-- ==== Sys2Proof/Laws/State.lean ====
section
/-! SUPPORT. One lemma per field for every update of the state, so that no later proof unfolds a record
update. -/

namespace Sys2Proof.Machine

@[simp] theorem State.accept_ready (op : BitVec 4) (s : State) : (s.accept op).ready = s.ready := rfl
@[simp] theorem State.accept_cfgValid (op : BitVec 4) (s : State) : (s.accept op).cfgValid = s.cfgValid := rfl
@[simp] theorem State.accept_seqState (op : BitVec 4) (s : State) : (s.accept op).seqState = s.seqState := rfl
@[simp] theorem State.accept_err (op : BitVec 4) (s : State) : (s.accept op).err = ErrCode.none := rfl
@[simp] theorem State.accept_lastOp (op : BitVec 4) (s : State) : (s.accept op).lastOp = op := rfl
@[simp] theorem State.accept_byteIndex (op : BitVec 4) (s : State) : (s.accept op).byteIndex = s.byteIndex := rfl
@[simp] theorem State.accept_mask (op : BitVec 4) (s : State) : (s.accept op).mask = s.mask := rfl
@[simp] theorem State.accept_rows (op : BitVec 4) (s : State) : (s.accept op).rows = s.rows := rfl
@[simp] theorem State.accept_cols (op : BitVec 4) (s : State) : (s.accept op).cols = s.cols := rfl
@[simp] theorem State.accept_rot (op : BitVec 4) (s : State) : (s.accept op).rot = s.rot := rfl
@[simp] theorem State.accept_autoUpdate (op : BitVec 4) (s : State) : (s.accept op).autoUpdate = s.autoUpdate := rfl
@[simp] theorem State.accept_data (op : BitVec 4) (s : State) : (s.accept op).data = s.data := rfl
@[simp] theorem State.accept_stepCount (op : BitVec 4) (s : State) : (s.accept op).stepCount = 0 := rfl
@[simp] theorem State.accept_seq (op : BitVec 4) (s : State) : (s.accept op).seq = s.seq := rfl
@[simp] theorem State.accept_polls (op : BitVec 4) (s : State) : (s.accept op).polls = s.polls := rfl
@[simp] theorem State.accept_finalState (op : BitVec 4) (s : State) : (s.accept op).finalState = s.finalState := rfl
@[simp] theorem State.accept_rstN (op : BitVec 4) (s : State) : (s.accept op).rstN = s.rstN := rfl
@[simp] theorem State.accept_dc (op : BitVec 4) (s : State) : (s.accept op).dc = s.dc := rfl
@[simp] theorem State.accept_bw (op : BitVec 4) (s : State) : (s.accept op).bw = s.bw := rfl
@[simp] theorem State.accept_red (op : BitVec 4) (s : State) : (s.accept op).red = s.red := rfl
@[simp] theorem State.accept_trace (op : BitVec 4) (s : State) : (s.accept op).trace = s.trace := rfl
@[simp] theorem State.accept_busyMaxPolls (op : BitVec 4) (s : State) : (s.accept op).busyMaxPolls = s.busyMaxPolls := rfl
@[simp] theorem State.accept_requests (op : BitVec 4) (s : State) : (s.accept op).requests = s.requests := rfl
@[simp] theorem State.accept_opScript (op : BitVec 4) (s : State) : (s.accept op).opScript = s.opScript := rfl
@[simp] theorem State.accept_pollScript (op : BitVec 4) (s : State) : (s.accept op).pollScript = s.pollScript := rfl
@[simp] theorem State.accept_draws (op : BitVec 4) (s : State) : (s.accept op).draws = s.draws := rfl

@[simp] theorem State.reject_ready (e : ErrCode) (s : State) : (s.reject e).ready = s.ready := rfl
@[simp] theorem State.reject_cfgValid (e : ErrCode) (s : State) : (s.reject e).cfgValid = s.cfgValid := rfl
@[simp] theorem State.reject_seqState (e : ErrCode) (s : State) : (s.reject e).seqState = s.seqState := rfl
@[simp] theorem State.reject_err (e : ErrCode) (s : State) : (s.reject e).err = e := rfl
@[simp] theorem State.reject_lastOp (e : ErrCode) (s : State) : (s.reject e).lastOp = s.lastOp := rfl
@[simp] theorem State.reject_byteIndex (e : ErrCode) (s : State) : (s.reject e).byteIndex = s.byteIndex := rfl
@[simp] theorem State.reject_mask (e : ErrCode) (s : State) : (s.reject e).mask = s.mask := rfl
@[simp] theorem State.reject_rows (e : ErrCode) (s : State) : (s.reject e).rows = s.rows := rfl
@[simp] theorem State.reject_cols (e : ErrCode) (s : State) : (s.reject e).cols = s.cols := rfl
@[simp] theorem State.reject_rot (e : ErrCode) (s : State) : (s.reject e).rot = s.rot := rfl
@[simp] theorem State.reject_autoUpdate (e : ErrCode) (s : State) : (s.reject e).autoUpdate = s.autoUpdate := rfl
@[simp] theorem State.reject_data (e : ErrCode) (s : State) : (s.reject e).data = s.data := rfl
@[simp] theorem State.reject_stepCount (e : ErrCode) (s : State) : (s.reject e).stepCount = s.stepCount := rfl
@[simp] theorem State.reject_seq (e : ErrCode) (s : State) : (s.reject e).seq = s.seq := rfl
@[simp] theorem State.reject_polls (e : ErrCode) (s : State) : (s.reject e).polls = s.polls := rfl
@[simp] theorem State.reject_finalState (e : ErrCode) (s : State) : (s.reject e).finalState = s.finalState := rfl
@[simp] theorem State.reject_rstN (e : ErrCode) (s : State) : (s.reject e).rstN = s.rstN := rfl
@[simp] theorem State.reject_dc (e : ErrCode) (s : State) : (s.reject e).dc = s.dc := rfl
@[simp] theorem State.reject_bw (e : ErrCode) (s : State) : (s.reject e).bw = s.bw := rfl
@[simp] theorem State.reject_red (e : ErrCode) (s : State) : (s.reject e).red = s.red := rfl
@[simp] theorem State.reject_trace (e : ErrCode) (s : State) : (s.reject e).trace = s.trace := rfl
@[simp] theorem State.reject_busyMaxPolls (e : ErrCode) (s : State) : (s.reject e).busyMaxPolls = s.busyMaxPolls := rfl
@[simp] theorem State.reject_requests (e : ErrCode) (s : State) : (s.reject e).requests = s.requests := rfl
@[simp] theorem State.reject_opScript (e : ErrCode) (s : State) : (s.reject e).opScript = s.opScript := rfl
@[simp] theorem State.reject_pollScript (e : ErrCode) (s : State) : (s.reject e).pollScript = s.pollScript := rfl
@[simp] theorem State.reject_draws (e : ErrCode) (s : State) : (s.reject e).draws = s.draws := rfl

@[simp] theorem State.fail_ready (e : ErrCode) (s : State) : (s.fail e).ready = true := rfl
@[simp] theorem State.fail_cfgValid (e : ErrCode) (s : State) : (s.fail e).cfgValid = s.cfgValid := rfl
@[simp] theorem State.fail_seqState (e : ErrCode) (s : State) : (s.fail e).seqState = SeqState.indeterminate := rfl
@[simp] theorem State.fail_err (e : ErrCode) (s : State) : (s.fail e).err = e := rfl
@[simp] theorem State.fail_lastOp (e : ErrCode) (s : State) : (s.fail e).lastOp = s.lastOp := rfl
@[simp] theorem State.fail_byteIndex (e : ErrCode) (s : State) : (s.fail e).byteIndex = s.byteIndex := rfl
@[simp] theorem State.fail_mask (e : ErrCode) (s : State) : (s.fail e).mask = s.mask := rfl
@[simp] theorem State.fail_rows (e : ErrCode) (s : State) : (s.fail e).rows = s.rows := rfl
@[simp] theorem State.fail_cols (e : ErrCode) (s : State) : (s.fail e).cols = s.cols := rfl
@[simp] theorem State.fail_rot (e : ErrCode) (s : State) : (s.fail e).rot = s.rot := rfl
@[simp] theorem State.fail_autoUpdate (e : ErrCode) (s : State) : (s.fail e).autoUpdate = s.autoUpdate := rfl
@[simp] theorem State.fail_data (e : ErrCode) (s : State) : (s.fail e).data = s.data := rfl
@[simp] theorem State.fail_stepCount (e : ErrCode) (s : State) : (s.fail e).stepCount = s.stepCount := rfl
@[simp] theorem State.fail_seq (e : ErrCode) (s : State) : (s.fail e).seq = [] := rfl
@[simp] theorem State.fail_polls (e : ErrCode) (s : State) : (s.fail e).polls = s.polls := rfl
@[simp] theorem State.fail_finalState (e : ErrCode) (s : State) : (s.fail e).finalState = s.finalState := rfl
@[simp] theorem State.fail_rstN (e : ErrCode) (s : State) : (s.fail e).rstN = s.rstN := rfl
@[simp] theorem State.fail_dc (e : ErrCode) (s : State) : (s.fail e).dc = s.dc := rfl
@[simp] theorem State.fail_bw (e : ErrCode) (s : State) : (s.fail e).bw = s.bw := rfl
@[simp] theorem State.fail_red (e : ErrCode) (s : State) : (s.fail e).red = s.red := rfl
@[simp] theorem State.fail_trace (e : ErrCode) (s : State) : (s.fail e).trace = s.trace := rfl
@[simp] theorem State.fail_busyMaxPolls (e : ErrCode) (s : State) : (s.fail e).busyMaxPolls = s.busyMaxPolls := rfl
@[simp] theorem State.fail_requests (e : ErrCode) (s : State) : (s.fail e).requests = s.requests := rfl
@[simp] theorem State.fail_opScript (e : ErrCode) (s : State) : (s.fail e).opScript = s.opScript := rfl
@[simp] theorem State.fail_pollScript (e : ErrCode) (s : State) : (s.fail e).pollScript = s.pollScript := rfl
@[simp] theorem State.fail_draws (e : ErrCode) (s : State) : (s.fail e).draws = s.draws := rfl

@[simp] theorem State.start_ready (seq : List TransportOp) (final entry : SeqState) (s : State) : (s.start seq final entry).ready = false := rfl
@[simp] theorem State.start_cfgValid (seq : List TransportOp) (final entry : SeqState) (s : State) : (s.start seq final entry).cfgValid = s.cfgValid := rfl
@[simp] theorem State.start_seqState (seq : List TransportOp) (final entry : SeqState) (s : State) : (s.start seq final entry).seqState = entry := rfl
@[simp] theorem State.start_err (seq : List TransportOp) (final entry : SeqState) (s : State) : (s.start seq final entry).err = s.err := rfl
@[simp] theorem State.start_lastOp (seq : List TransportOp) (final entry : SeqState) (s : State) : (s.start seq final entry).lastOp = s.lastOp := rfl
@[simp] theorem State.start_byteIndex (seq : List TransportOp) (final entry : SeqState) (s : State) : (s.start seq final entry).byteIndex = s.byteIndex := rfl
@[simp] theorem State.start_mask (seq : List TransportOp) (final entry : SeqState) (s : State) : (s.start seq final entry).mask = s.mask := rfl
@[simp] theorem State.start_rows (seq : List TransportOp) (final entry : SeqState) (s : State) : (s.start seq final entry).rows = s.rows := rfl
@[simp] theorem State.start_cols (seq : List TransportOp) (final entry : SeqState) (s : State) : (s.start seq final entry).cols = s.cols := rfl
@[simp] theorem State.start_rot (seq : List TransportOp) (final entry : SeqState) (s : State) : (s.start seq final entry).rot = s.rot := rfl
@[simp] theorem State.start_autoUpdate (seq : List TransportOp) (final entry : SeqState) (s : State) : (s.start seq final entry).autoUpdate = s.autoUpdate := rfl
@[simp] theorem State.start_data (seq : List TransportOp) (final entry : SeqState) (s : State) : (s.start seq final entry).data = s.data := rfl
@[simp] theorem State.start_stepCount (seq : List TransportOp) (final entry : SeqState) (s : State) : (s.start seq final entry).stepCount = 0 := rfl
@[simp] theorem State.start_seq (seq : List TransportOp) (final entry : SeqState) (s : State) : (s.start seq final entry).seq = seq := rfl
@[simp] theorem State.start_polls (seq : List TransportOp) (final entry : SeqState) (s : State) : (s.start seq final entry).polls = s.polls := rfl
@[simp] theorem State.start_finalState (seq : List TransportOp) (final entry : SeqState) (s : State) : (s.start seq final entry).finalState = final := rfl
@[simp] theorem State.start_rstN (seq : List TransportOp) (final entry : SeqState) (s : State) : (s.start seq final entry).rstN = s.rstN := rfl
@[simp] theorem State.start_dc (seq : List TransportOp) (final entry : SeqState) (s : State) : (s.start seq final entry).dc = s.dc := rfl
@[simp] theorem State.start_bw (seq : List TransportOp) (final entry : SeqState) (s : State) : (s.start seq final entry).bw = s.bw := rfl
@[simp] theorem State.start_red (seq : List TransportOp) (final entry : SeqState) (s : State) : (s.start seq final entry).red = s.red := rfl
@[simp] theorem State.start_trace (seq : List TransportOp) (final entry : SeqState) (s : State) : (s.start seq final entry).trace = s.trace := rfl
@[simp] theorem State.start_busyMaxPolls (seq : List TransportOp) (final entry : SeqState) (s : State) : (s.start seq final entry).busyMaxPolls = s.busyMaxPolls := rfl
@[simp] theorem State.start_requests (seq : List TransportOp) (final entry : SeqState) (s : State) : (s.start seq final entry).requests = s.requests := rfl
@[simp] theorem State.start_opScript (seq : List TransportOp) (final entry : SeqState) (s : State) : (s.start seq final entry).opScript = s.opScript := rfl
@[simp] theorem State.start_pollScript (seq : List TransportOp) (final entry : SeqState) (s : State) : (s.start seq final entry).pollScript = s.pollScript := rfl
@[simp] theorem State.start_draws (seq : List TransportOp) (final entry : SeqState) (s : State) : (s.start seq final entry).draws = s.draws := rfl

@[simp] theorem State.emitAll_ready (evs : List Event) (s : State) : (s.emitAll evs).ready = s.ready := rfl
@[simp] theorem State.emitAll_cfgValid (evs : List Event) (s : State) : (s.emitAll evs).cfgValid = s.cfgValid := rfl
@[simp] theorem State.emitAll_seqState (evs : List Event) (s : State) : (s.emitAll evs).seqState = s.seqState := rfl
@[simp] theorem State.emitAll_err (evs : List Event) (s : State) : (s.emitAll evs).err = s.err := rfl
@[simp] theorem State.emitAll_lastOp (evs : List Event) (s : State) : (s.emitAll evs).lastOp = s.lastOp := rfl
@[simp] theorem State.emitAll_byteIndex (evs : List Event) (s : State) : (s.emitAll evs).byteIndex = s.byteIndex := rfl
@[simp] theorem State.emitAll_mask (evs : List Event) (s : State) : (s.emitAll evs).mask = s.mask := rfl
@[simp] theorem State.emitAll_rows (evs : List Event) (s : State) : (s.emitAll evs).rows = s.rows := rfl
@[simp] theorem State.emitAll_cols (evs : List Event) (s : State) : (s.emitAll evs).cols = s.cols := rfl
@[simp] theorem State.emitAll_rot (evs : List Event) (s : State) : (s.emitAll evs).rot = s.rot := rfl
@[simp] theorem State.emitAll_autoUpdate (evs : List Event) (s : State) : (s.emitAll evs).autoUpdate = s.autoUpdate := rfl
@[simp] theorem State.emitAll_data (evs : List Event) (s : State) : (s.emitAll evs).data = s.data := rfl
@[simp] theorem State.emitAll_stepCount (evs : List Event) (s : State) : (s.emitAll evs).stepCount = s.stepCount := rfl
@[simp] theorem State.emitAll_seq (evs : List Event) (s : State) : (s.emitAll evs).seq = s.seq := rfl
@[simp] theorem State.emitAll_polls (evs : List Event) (s : State) : (s.emitAll evs).polls = s.polls := rfl
@[simp] theorem State.emitAll_finalState (evs : List Event) (s : State) : (s.emitAll evs).finalState = s.finalState := rfl
@[simp] theorem State.emitAll_rstN (evs : List Event) (s : State) : (s.emitAll evs).rstN = evs.foldl rstAfter s.rstN := rfl
@[simp] theorem State.emitAll_dc (evs : List Event) (s : State) : (s.emitAll evs).dc = evs.foldl dcAfter s.dc := rfl
@[simp] theorem State.emitAll_bw (evs : List Event) (s : State) : (s.emitAll evs).bw = s.bw := rfl
@[simp] theorem State.emitAll_red (evs : List Event) (s : State) : (s.emitAll evs).red = s.red := rfl
@[simp] theorem State.emitAll_trace (evs : List Event) (s : State) : (s.emitAll evs).trace = s.trace ++ evs := rfl
@[simp] theorem State.emitAll_busyMaxPolls (evs : List Event) (s : State) : (s.emitAll evs).busyMaxPolls = s.busyMaxPolls := rfl
@[simp] theorem State.emitAll_requests (evs : List Event) (s : State) : (s.emitAll evs).requests = s.requests := rfl
@[simp] theorem State.emitAll_opScript (evs : List Event) (s : State) : (s.emitAll evs).opScript = s.opScript := rfl
@[simp] theorem State.emitAll_pollScript (evs : List Event) (s : State) : (s.emitAll evs).pollScript = s.pollScript := rfl
@[simp] theorem State.emitAll_draws (evs : List Event) (s : State) : (s.emitAll evs).draws = s.draws := rfl
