-- ==== Sys2Proof/Tests/Slice0.lean ====
section
/-! SUPPORT. Tests. Words and expected values come from the tables of spec/95_test_vectors.md and from
30_encoding.md R104; the last part gives, for each statement with hypotheses, a state that meets them. -/

open Sys2Proof Sys2Proof.Machine Sys2Proof.Claims

/-! ### Decoding: one word for each constructor (95_test_vectors.md sections 1.2, 2.1, 2.2, 2.4, 2.5) -/

theorem test_decode_configure :
    decodeRequest 0x0000007032001E01 = .ok (.configure 480 800 .deg270 true) := by decide
theorem test_decode_reset : decodeRequest 0x0000000000000002 = .ok .reset := by decide
theorem test_decode_update : decodeRequest 0x0000000000000053 = .ok (.update true false .slow) := by decide
theorem test_decode_setPixel :
    decodeRequest 0x0000000000400264 = .ok (.setPixel .bw true 9 1) := by decide
theorem test_decode_clear : decodeRequest 0x0000000000000025 = .ok (.clear .bw true) := by decide
theorem test_decode_map : decodeRequest 0x0000000000000206 = .ok (.map 8 0) := by decide
theorem test_decode_peek : decodeRequest 0x00000000000000C8 = .ok (.peek .bw 3) := by decide
theorem test_decode_cmdDriverOutput :
    decodeRequest 0x00000000001E0017 = .ok (.cmdDriverOutput 480 0) := by decide
theorem test_decode_cmdGateVoltage : decodeRequest 0x0000000000098037 = .ok (.cmdGateVoltage 152) := by decide
theorem test_decode_cmdBooster : decodeRequest 0x00000000000050C7 = .ok (.cmdBooster 5) := by decide
theorem test_decode_cmdTempSensor : decodeRequest 0x0000000000001187 = .ok (.cmdTempSensor true) := by decide
theorem test_decode_cmdSwReset : decodeRequest 0x0000000000000127 = .ok .cmdSwReset := by decide
theorem test_decode_cmdDataEntry : decodeRequest 0x0000000000003117 = .ok (.cmdDataEntry 3) := by decide
theorem test_decode_cmdRefresh : decodeRequest 0x0000000000000207 = .ok .cmdRefresh := by decide
theorem test_decode_cmdUpdateOpt1 : decodeRequest 0x0000000000000217 = .ok (.cmdUpdateOpt1 0) := by decide
theorem test_decode_cmdUpdateOpt2 : decodeRequest 0x00000000000F7227 = .ok (.cmdUpdateOpt2 0xF7) := by decide
theorem test_decode_cmdRamXWindow :
    decodeRequest 0x00000000C7C00447 = .ok (.cmdRamXWindow 0 799) := by decide
theorem test_decode_cmdRamYWindow :
    decodeRequest 0x0000000077C00457 = .ok (.cmdRamYWindow 0 479) := by decide
theorem test_decode_cmdFillBw : decodeRequest 0x0000000000066477 = .ok (.cmdFillBw 0x66) := by decide
theorem test_decode_cmdFillRed : decodeRequest 0x0000000000066467 = .ok (.cmdFillRed 0x66) := by decide
theorem test_decode_cmdRamXCounter :
    decodeRequest 0x00000000012344E7 = .ok (.cmdRamXCounter 0x1234) := by decide
theorem test_decode_cmdRamYCounter : decodeRequest 0x00000000000004F7 = .ok (.cmdRamYCounter 0) := by decide
theorem test_decode_cmdBorder : decodeRequest 0x00000000000013C7 = .ok (.cmdBorder 1) := by decide
theorem test_decode_cmdNop : decodeRequest 0x00000000000007F7 = .ok .cmdNop := by decide

/-! Bus frames: the traces of 95_test_vectors.md sections 2.3 to 2.5. -/

theorem test_decode_busDriverOutput :
    decodeFrame 0x01 [0xE0, 0x01, 0x00] = .ok (.busDriverOutput 480 0) := by decide
theorem test_decode_busGateVoltage : decodeFrame 0x03 [0x17] = .ok (.busGateVoltage 0x17) := by decide
theorem test_decode_busBooster :
    decodeFrame 0x0C [1, 2, 3, 4, 5] = .ok (.busBooster 1 2 3 4 5) := by decide
theorem test_decode_busTempSensor : decodeFrame 0x18 [0x80] = .ok (.busTempSensor 0x80) := by decide
theorem test_decode_busSwReset : decodeFrame 0x12 [] = .ok .busSwReset := by decide
theorem test_decode_busDataEntry : decodeFrame 0x11 [0x03] = .ok (.busDataEntry 3) := by decide
theorem test_decode_busRefresh : decodeFrame 0x20 [] = .ok .busRefresh := by decide
theorem test_decode_busUpdateOpt1 : decodeFrame 0x21 [0x00] = .ok (.busUpdateOpt1 0) := by decide
theorem test_decode_busUpdateOpt2 : decodeFrame 0x22 [0xB1] = .ok (.busUpdateOpt2 0xB1) := by decide
theorem test_decode_busRamXWindow :
    decodeFrame 0x44 [0x00, 0x00, 0x1F, 0x03] = .ok (.busRamXWindow 0 799) := by decide
theorem test_decode_busRamYWindow :
    decodeFrame 0x45 [0xFF, 0x03, 0xDF, 0x01] = .ok (.busRamYWindow 1023 479) := by decide
theorem test_decode_busRamXCounter : decodeFrame 0x4E [0x34, 0x12] = .ok (.busRamXCounter 0x1234) := by decide
theorem test_decode_busRamYCounter : decodeFrame 0x4F [0xFF, 0xFF] = .ok (.busRamYCounter 0xFFFF) := by decide
theorem test_decode_busFillBw : decodeFrame 0x47 [0x66] = .ok (.busFillBw 0x66) := by decide
theorem test_decode_busFillRed : decodeFrame 0x46 [0x66] = .ok (.busFillRed 0x66) := by decide
theorem test_decode_busWriteBwRam :
    decodeFrame 0x24 [0x7F, 0xFF, 0xFE] = .ok (.busWriteBwRam [0x7F, 0xFF, 0xFE]) := by decide
theorem test_decode_busWriteRedRam : decodeFrame 0x26 [0x80] = .ok (.busWriteRedRam [0x80]) := by decide
theorem test_decode_busBorder : decodeFrame 0x3C [0x01] = .ok (.busBorder 1) := by decide
theorem test_decode_busNop : decodeFrame 0x7F [] = .ok .busNop := by decide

Directions
Every line above from the line with "theorem test_decode_busRefresh : decodeFrame" to the line with "decodeFrame 0x45 [0xFF, 0x03, 0xDF, 0x01]", inclusive, must be returned exactly; no other line belongs in the reply.

Response to this task
theorem test_decode_busRefresh : decodeFrame 0x20 [] = .ok .busRefresh := by decide
theorem test_decode_busUpdateOpt1 : decodeFrame 0x21 [0x00] = .ok (.busUpdateOpt1 0) := by decide
theorem test_decode_busUpdateOpt2 : decodeFrame 0x22 [0xB1] = .ok (.busUpdateOpt2 0xB1) := by decide
theorem test_decode_busRamXWindow :
    decodeFrame 0x44 [0x00, 0x00, 0x1F, 0x03] = .ok (.busRamXWindow 0 799) := by decide
theorem test_decode_busRamYWindow :
    decodeFrame 0x45 [0xFF, 0x03, 0xDF, 0x01] = .ok (.busRamYWindow 1023 479) := by decide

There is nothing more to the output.